"""

-- ==== Sys2Proof/Machine/LaneView.lean ====
section
/-!
DEFINITION. What the lanes and ports put on the line (R255–R257, R263, R265, R266, R268, R270, R279, R280, R288), read from the state: a
lane's driver, rate and content, the test patterns, the end of a cut frame, and the trailer or tag of a frame sent through a redundancy group.
-/

namespace Sys2Proof.Machine

/-! ### Lane drivers -/

/-- What a transmit lane carries: electrical idle, a test pattern (1 PRBS7, 2 PRBS9, 3 PRBS31), the mode's idle, remote fault ordered sets,
frames between idle, or the received data looped. -/
inductive LaneDrive where
  | off
  | pattern (k : Nat)
  | idle
  | remoteFault
  | frames
  | looped
  deriving DecidableEq, Repr

/-- A transmit lane: its line rate in kb/s, whether its polarity is inverted, the FEC lane it sends, its tap codes, and what it carries. -/
structure LaneTx where
  rate : Nat
  inv : Bool
  fec : Nat
  taps : Nat × Nat × Nat
  drive : LaneDrive
  deriving DecidableEq, Repr

/-- Line rate of a mode's lane in kb/s (R256). -/
def laneRate (m : Nat) : Nat := if m = 0 then 1250000 else if m = 1 then 10312500 else 25781250

/-- What a port sends on its lanes beside a test pattern: in the safe state idle, or nothing with SQ_SAFE; under local fault remote fault and
under remote fault idle; in loopback by KIND. -/
def portDrive (s : State) (p : Nat) : LaneDrive :=
  if link s p = 0 || link s p = 5 then .off
  else if s.mode = .safe then (if s.bit (Reg.MAC_MODE_SQ_SAFE p) then .off else .idle)
  else if link s p = 4 then
    (let k := (s.port p).kind
     if k = 1 then .frames else if k = 2 then .idle else .looped)
  else if s.bit (Reg.MAC_STAT_LF p) then .remoteFault
  else if s.bit (Reg.MAC_STAT_RF p) || link s p != 3 then .idle else .frames

/-- Service lane l as it is driven. -/
def laneTx (s : State) (l : Nat) : LaneTx :=
  let taps := (s.get (Reg.LN_TXEQ_PRE l), s.get (Reg.LN_TXEQ_MAIN l), s.get (Reg.LN_TXEQ_POST l))
  let inv := s.bit (Reg.LN_CFG_TX_INV l)
  match portOfLane s l with
  | none => ⟨0, inv, 0, taps, .off⟩
  | some p =>
    let m := s.get (Reg.MAC_MODE_MODE p)
    let k := s.get (Reg.LN_CFG_PRBS l)
    let test : Bool := k != 0 && (link s p = 0 || link s p = 4) && s.mode != .boot && s.mode != .safe
    let fast : Bool := link s p = 0 && s.bit (Reg.LN_CFG_RATE28 l)
    ⟨if test && fast then 28125000 else laneRate m, inv, if m != 3 then 0 else if s.bit (Reg.MAC_MODE_TX_REV p) then 3 - l % 4 else l % 4, taps,
     if test then .pattern k else portDrive s p⟩

/-- Length and second tap of a test pattern's generator (ITU-T O.150): x⁷ + x⁶ + 1, x⁹ + x⁵ + 1 and x³¹ + x²⁸ + 1. -/
def patternTaps (k : Nat) : Nat × Nat := if k = 1 then (7, 6) else if k = 2 then (9, 5) else (31, 28)

/-- One bit of test pattern k from the last bits sent, the latest in bit 0: the generator after it. The bit sent is its bit 0. -/
def patternStep (k g : Nat) : Nat :=
  let (n, t) := patternTaps k
  (2 * g + (if bitOf g (n - 1) != bitOf g (t - 1) then 1 else 0)) % 2 ^ n

/-! ### The end of a cut frame (R288) -/

/-- In 8b/10b: K30.7, then K29.7, then idle. -/
def cutEnd8b : List Char8 := [⟨true, 0xFE⟩, ⟨true, 0xFD⟩]

/-- In 64b/66b: the payload of the error control block, type 0x1E in its low octet and eight /E/ characters of 7 bits (0x1E). -/
def cutBlock66 : Nat := 0x1E + (List.range 8).foldl (fun n k => n + 0x1E * 2 ^ (8 + 7 * k)) 0

/-! ### Redundancy (R279, R280) -/

/-- The octets a frame sent on port p of group g carries for its sequence number: in PRP the trailer, with LanId 0xA on PORT_A and 0xB on
PORT_B, LSDUsize and the PRP suffix; in HSR the tag, with NETID and LanId 0 or 1. `size` is LSDUsize as IEC 62439-3 defines it. -/
def redOctets (s : State) (g p seq size : Nat) : List Byte :=
  let second : Bool := s.get (Reg.RG_CFG_PORT_A g) != p
  if s.get (Reg.RG_CFG_MODE g) = 2 then
    beBytes 2 0x892F ++ beBytes 2 ((s.get (Reg.RG_CFG_NETID g) * 2 + b2n second) % 16 * 4096 + size % 4096) ++ beBytes 2 seq
  else beBytes 2 seq ++ beBytes 2 ((if second then 0xB else 0xA) * 4096 + size % 4096) ++ beBytes 2 0x88FB

/-- The tag in front of a frame's type: none for one that carries no VLAN tag. -/
def tagOctets (m : Msg) : Nat := match m with | .ptp o => (if o.env.tci.isSome then 4 else 0) | .ntp o => (if o.env.tci.isSome then 4 else 0) | _ => 0

/-- The trailer or tag of a frame that leaves. LSDUsize counts from after the type field, of HSR that of the tag, without the
FCS. -/
def sentRed (s : State) (x : SentFrame) : Option (List Byte) :=
  match groupOf s x.port, x.red with
  | some g, some seq => some (redOctets s g x.port seq (x.len - 18 - tagOctets x.msg))
  | _, _ => none

end Sys2Proof.Machine
end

"""

What you will do.
Could you find every line in the records above that has the string "sends" and copy it?

Written answer.
/-- A transmit lane: its line rate in kb/s, whether its polarity is inverted, the FEC lane it sends, its tap codes, and what it carries. -/
/-- What a port sends on its lanes beside a test pattern: in the safe state idle, or nothing with SQ_SAFE; under local fault remote fault and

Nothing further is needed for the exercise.